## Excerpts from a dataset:
********

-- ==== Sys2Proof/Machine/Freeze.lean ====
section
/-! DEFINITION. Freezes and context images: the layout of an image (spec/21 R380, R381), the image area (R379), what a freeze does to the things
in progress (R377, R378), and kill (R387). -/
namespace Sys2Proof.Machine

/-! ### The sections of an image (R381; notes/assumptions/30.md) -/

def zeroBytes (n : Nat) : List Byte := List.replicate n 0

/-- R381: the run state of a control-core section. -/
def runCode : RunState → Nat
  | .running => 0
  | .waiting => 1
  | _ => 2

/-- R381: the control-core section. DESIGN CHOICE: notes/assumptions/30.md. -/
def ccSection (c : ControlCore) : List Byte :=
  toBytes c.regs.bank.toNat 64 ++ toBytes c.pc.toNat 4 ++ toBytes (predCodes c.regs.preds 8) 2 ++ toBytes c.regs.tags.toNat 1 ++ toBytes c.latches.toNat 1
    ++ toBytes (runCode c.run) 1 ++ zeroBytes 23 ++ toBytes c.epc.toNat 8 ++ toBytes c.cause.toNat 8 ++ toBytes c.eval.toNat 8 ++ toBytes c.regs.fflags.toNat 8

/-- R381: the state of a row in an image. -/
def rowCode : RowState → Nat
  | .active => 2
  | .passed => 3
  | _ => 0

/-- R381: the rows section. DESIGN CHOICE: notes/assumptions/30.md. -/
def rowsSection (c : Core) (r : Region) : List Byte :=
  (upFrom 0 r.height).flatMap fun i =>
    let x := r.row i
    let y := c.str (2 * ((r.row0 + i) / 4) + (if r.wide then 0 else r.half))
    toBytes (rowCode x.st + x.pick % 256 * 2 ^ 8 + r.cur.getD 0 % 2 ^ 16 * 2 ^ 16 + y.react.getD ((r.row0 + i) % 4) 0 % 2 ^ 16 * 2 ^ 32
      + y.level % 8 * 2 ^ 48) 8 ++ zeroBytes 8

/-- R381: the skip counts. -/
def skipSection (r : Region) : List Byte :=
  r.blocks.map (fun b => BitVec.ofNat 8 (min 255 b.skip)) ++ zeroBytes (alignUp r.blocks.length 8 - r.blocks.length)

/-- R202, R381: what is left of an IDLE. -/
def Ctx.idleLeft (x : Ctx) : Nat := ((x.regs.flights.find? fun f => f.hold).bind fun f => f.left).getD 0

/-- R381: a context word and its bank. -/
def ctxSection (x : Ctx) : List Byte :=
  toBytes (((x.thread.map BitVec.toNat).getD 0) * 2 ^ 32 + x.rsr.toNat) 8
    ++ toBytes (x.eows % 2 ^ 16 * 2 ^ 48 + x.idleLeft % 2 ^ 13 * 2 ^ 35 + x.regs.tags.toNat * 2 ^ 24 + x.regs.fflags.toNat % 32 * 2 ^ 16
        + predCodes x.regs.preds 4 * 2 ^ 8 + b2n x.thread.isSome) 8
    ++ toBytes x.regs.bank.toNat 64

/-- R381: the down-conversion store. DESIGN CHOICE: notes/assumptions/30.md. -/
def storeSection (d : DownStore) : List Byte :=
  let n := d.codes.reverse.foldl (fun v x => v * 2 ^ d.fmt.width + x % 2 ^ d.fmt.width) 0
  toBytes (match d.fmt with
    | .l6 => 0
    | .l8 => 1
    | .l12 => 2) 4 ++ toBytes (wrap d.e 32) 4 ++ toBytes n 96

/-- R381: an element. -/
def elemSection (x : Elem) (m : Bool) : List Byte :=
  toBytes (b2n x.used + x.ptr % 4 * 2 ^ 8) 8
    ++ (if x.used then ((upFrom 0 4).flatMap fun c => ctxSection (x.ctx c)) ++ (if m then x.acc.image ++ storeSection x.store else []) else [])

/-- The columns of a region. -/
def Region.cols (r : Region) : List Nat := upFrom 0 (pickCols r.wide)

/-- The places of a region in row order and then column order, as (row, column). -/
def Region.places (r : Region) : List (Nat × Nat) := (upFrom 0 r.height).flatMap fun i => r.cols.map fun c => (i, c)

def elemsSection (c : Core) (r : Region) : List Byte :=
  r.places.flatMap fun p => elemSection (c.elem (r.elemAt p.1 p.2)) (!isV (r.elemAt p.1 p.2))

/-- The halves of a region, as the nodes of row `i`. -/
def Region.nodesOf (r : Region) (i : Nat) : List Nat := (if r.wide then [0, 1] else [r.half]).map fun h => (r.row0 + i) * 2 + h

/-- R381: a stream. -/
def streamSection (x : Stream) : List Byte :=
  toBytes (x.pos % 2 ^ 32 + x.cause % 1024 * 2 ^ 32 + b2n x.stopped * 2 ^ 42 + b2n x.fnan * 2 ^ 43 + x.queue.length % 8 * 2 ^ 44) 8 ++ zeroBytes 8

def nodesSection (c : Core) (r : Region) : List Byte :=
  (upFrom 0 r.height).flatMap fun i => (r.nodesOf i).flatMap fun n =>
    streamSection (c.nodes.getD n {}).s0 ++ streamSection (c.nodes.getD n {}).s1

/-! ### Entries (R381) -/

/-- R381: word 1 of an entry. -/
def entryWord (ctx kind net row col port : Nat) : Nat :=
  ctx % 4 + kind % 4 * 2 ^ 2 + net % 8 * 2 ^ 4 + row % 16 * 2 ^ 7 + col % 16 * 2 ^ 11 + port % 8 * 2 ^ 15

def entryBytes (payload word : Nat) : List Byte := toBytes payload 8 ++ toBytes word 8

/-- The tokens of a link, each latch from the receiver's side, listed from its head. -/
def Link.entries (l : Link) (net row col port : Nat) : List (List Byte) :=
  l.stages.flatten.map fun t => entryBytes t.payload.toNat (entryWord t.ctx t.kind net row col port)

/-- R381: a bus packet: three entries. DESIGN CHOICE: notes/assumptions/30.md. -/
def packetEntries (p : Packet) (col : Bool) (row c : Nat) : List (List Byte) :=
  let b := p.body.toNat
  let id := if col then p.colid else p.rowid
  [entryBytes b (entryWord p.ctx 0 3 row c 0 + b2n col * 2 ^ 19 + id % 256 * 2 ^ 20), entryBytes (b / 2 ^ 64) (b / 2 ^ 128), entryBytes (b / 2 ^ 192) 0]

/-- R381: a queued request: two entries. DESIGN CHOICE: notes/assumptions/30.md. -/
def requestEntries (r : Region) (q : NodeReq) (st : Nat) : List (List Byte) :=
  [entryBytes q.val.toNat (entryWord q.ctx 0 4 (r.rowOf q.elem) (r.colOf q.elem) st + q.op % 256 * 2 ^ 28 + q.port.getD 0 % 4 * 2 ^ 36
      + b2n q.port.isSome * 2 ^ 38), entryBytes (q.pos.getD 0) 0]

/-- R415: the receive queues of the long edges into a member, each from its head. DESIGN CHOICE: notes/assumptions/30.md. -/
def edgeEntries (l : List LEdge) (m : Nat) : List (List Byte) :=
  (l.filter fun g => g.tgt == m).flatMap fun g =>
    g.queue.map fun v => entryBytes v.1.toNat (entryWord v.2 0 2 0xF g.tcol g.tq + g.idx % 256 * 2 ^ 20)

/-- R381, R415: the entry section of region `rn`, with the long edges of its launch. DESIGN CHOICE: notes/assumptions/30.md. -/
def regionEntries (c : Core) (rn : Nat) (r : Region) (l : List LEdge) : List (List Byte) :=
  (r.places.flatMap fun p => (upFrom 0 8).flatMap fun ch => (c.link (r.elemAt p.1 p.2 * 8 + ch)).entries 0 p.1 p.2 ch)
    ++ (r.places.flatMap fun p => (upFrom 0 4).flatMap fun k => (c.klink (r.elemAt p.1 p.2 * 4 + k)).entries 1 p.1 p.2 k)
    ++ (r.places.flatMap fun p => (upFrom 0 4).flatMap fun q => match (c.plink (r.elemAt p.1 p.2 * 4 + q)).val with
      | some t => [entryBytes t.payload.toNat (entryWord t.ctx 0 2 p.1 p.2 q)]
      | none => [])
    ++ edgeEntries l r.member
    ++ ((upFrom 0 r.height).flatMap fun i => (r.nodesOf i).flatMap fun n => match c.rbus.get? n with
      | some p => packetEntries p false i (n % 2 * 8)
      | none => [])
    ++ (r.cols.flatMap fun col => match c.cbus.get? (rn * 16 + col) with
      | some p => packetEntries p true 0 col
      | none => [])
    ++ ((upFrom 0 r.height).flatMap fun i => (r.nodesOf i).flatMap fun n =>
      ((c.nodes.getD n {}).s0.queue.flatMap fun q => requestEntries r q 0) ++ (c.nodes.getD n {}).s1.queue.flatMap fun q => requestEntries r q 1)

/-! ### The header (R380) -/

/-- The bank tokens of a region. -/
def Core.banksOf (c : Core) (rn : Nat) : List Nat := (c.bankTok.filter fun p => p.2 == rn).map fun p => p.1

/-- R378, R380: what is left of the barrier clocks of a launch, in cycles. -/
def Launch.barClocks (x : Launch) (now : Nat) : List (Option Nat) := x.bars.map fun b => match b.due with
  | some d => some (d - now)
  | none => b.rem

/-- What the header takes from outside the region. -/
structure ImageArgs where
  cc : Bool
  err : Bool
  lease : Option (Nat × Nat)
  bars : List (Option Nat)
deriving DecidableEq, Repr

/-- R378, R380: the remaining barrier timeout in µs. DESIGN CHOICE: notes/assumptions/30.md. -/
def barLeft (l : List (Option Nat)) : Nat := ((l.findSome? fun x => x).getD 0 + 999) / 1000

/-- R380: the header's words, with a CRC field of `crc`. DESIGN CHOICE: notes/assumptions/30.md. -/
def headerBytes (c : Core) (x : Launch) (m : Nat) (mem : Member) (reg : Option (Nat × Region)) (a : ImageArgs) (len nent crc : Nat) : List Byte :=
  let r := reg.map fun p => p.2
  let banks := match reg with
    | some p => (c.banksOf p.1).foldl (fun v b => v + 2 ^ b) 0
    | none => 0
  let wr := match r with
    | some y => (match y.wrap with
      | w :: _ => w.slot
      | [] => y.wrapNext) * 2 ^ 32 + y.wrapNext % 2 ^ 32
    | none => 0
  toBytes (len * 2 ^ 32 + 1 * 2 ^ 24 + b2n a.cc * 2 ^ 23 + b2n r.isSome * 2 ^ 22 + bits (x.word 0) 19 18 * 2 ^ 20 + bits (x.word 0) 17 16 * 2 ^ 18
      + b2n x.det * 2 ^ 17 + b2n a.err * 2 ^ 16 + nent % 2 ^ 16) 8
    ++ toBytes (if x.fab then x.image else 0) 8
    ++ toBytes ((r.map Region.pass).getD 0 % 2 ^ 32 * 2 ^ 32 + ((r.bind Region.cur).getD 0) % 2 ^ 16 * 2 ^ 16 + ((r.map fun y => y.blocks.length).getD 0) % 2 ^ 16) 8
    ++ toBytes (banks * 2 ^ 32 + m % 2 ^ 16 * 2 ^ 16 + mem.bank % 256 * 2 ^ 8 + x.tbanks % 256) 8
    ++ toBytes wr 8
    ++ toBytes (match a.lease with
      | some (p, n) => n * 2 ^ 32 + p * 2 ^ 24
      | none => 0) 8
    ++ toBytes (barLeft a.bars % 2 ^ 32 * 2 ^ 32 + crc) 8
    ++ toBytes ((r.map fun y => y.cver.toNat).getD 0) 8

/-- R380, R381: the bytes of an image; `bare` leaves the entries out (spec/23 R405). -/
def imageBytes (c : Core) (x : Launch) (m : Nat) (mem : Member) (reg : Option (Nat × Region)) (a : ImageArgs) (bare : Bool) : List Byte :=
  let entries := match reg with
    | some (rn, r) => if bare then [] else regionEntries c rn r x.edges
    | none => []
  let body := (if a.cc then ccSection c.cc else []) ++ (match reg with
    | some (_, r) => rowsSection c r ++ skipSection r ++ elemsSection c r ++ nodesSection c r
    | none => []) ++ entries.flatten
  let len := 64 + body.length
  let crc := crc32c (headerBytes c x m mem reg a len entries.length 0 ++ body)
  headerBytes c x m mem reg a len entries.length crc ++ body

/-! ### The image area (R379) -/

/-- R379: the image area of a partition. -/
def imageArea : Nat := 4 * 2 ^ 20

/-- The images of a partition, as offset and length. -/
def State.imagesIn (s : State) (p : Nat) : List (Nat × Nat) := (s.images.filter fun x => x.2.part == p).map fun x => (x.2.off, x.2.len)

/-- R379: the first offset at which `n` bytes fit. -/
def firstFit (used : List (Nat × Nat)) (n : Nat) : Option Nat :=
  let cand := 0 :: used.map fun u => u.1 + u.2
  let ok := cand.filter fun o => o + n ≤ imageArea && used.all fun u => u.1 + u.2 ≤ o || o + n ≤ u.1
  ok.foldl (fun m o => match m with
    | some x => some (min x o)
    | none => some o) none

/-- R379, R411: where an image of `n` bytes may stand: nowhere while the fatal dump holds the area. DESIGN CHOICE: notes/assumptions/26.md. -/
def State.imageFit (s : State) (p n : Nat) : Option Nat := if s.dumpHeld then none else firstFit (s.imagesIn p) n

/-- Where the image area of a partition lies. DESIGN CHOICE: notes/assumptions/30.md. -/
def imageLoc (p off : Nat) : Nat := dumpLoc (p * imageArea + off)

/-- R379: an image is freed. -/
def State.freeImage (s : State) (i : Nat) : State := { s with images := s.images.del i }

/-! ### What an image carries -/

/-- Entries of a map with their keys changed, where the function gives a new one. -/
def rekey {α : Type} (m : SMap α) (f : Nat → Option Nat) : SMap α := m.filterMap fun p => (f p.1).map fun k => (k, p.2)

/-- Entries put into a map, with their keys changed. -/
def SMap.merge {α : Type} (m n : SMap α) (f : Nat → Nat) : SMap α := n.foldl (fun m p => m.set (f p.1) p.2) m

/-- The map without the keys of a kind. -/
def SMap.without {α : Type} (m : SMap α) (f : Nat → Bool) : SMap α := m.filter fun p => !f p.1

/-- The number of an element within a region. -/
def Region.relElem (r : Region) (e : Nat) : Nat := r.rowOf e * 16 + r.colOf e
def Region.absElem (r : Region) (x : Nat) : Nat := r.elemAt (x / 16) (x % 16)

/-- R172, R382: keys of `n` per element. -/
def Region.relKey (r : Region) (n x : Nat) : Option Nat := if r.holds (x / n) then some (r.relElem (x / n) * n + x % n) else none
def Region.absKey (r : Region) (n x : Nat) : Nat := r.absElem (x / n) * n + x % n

********

## What you will do:
When you reach the line that contains "toBytes c.regs.fflags.toNat 8", stop; that line and every line before it, from the very first line of the data, should be restated word for word.

## Response to the exercise:
-- ==== Sys2Proof/Machine/Freeze.lean ====
section
/-! DEFINITION. Freezes and context images: the layout of an image (spec/21 R380, R381), the image area (R379), what a freeze does to the things
in progress (R377, R378), and kill (R387). -/
namespace Sys2Proof.Machine

/-! ### The sections of an image (R381; notes/assumptions/30.md) -/

def zeroBytes (n : Nat) : List Byte := List.replicate n 0

/-- R381: the run state of a control-core section. -/
def runCode : RunState → Nat
  | .running => 0
  | .waiting => 1
  | _ => 2

/-- R381: the control-core section. DESIGN CHOICE: notes/assumptions/30.md. -/
def ccSection (c : ControlCore) : List Byte :=
  toBytes c.regs.bank.toNat 64 ++ toBytes c.pc.toNat 4 ++ toBytes (predCodes c.regs.preds 8) 2 ++ toBytes c.regs.tags.toNat 1 ++ toBytes c.latches.toNat 1
    ++ toBytes (runCode c.run) 1 ++ zeroBytes 23 ++ toBytes c.epc.toNat 8 ++ toBytes c.cause.toNat 8 ++ toBytes c.eval.toNat 8 ++ toBytes c.regs.fflags.toNat 8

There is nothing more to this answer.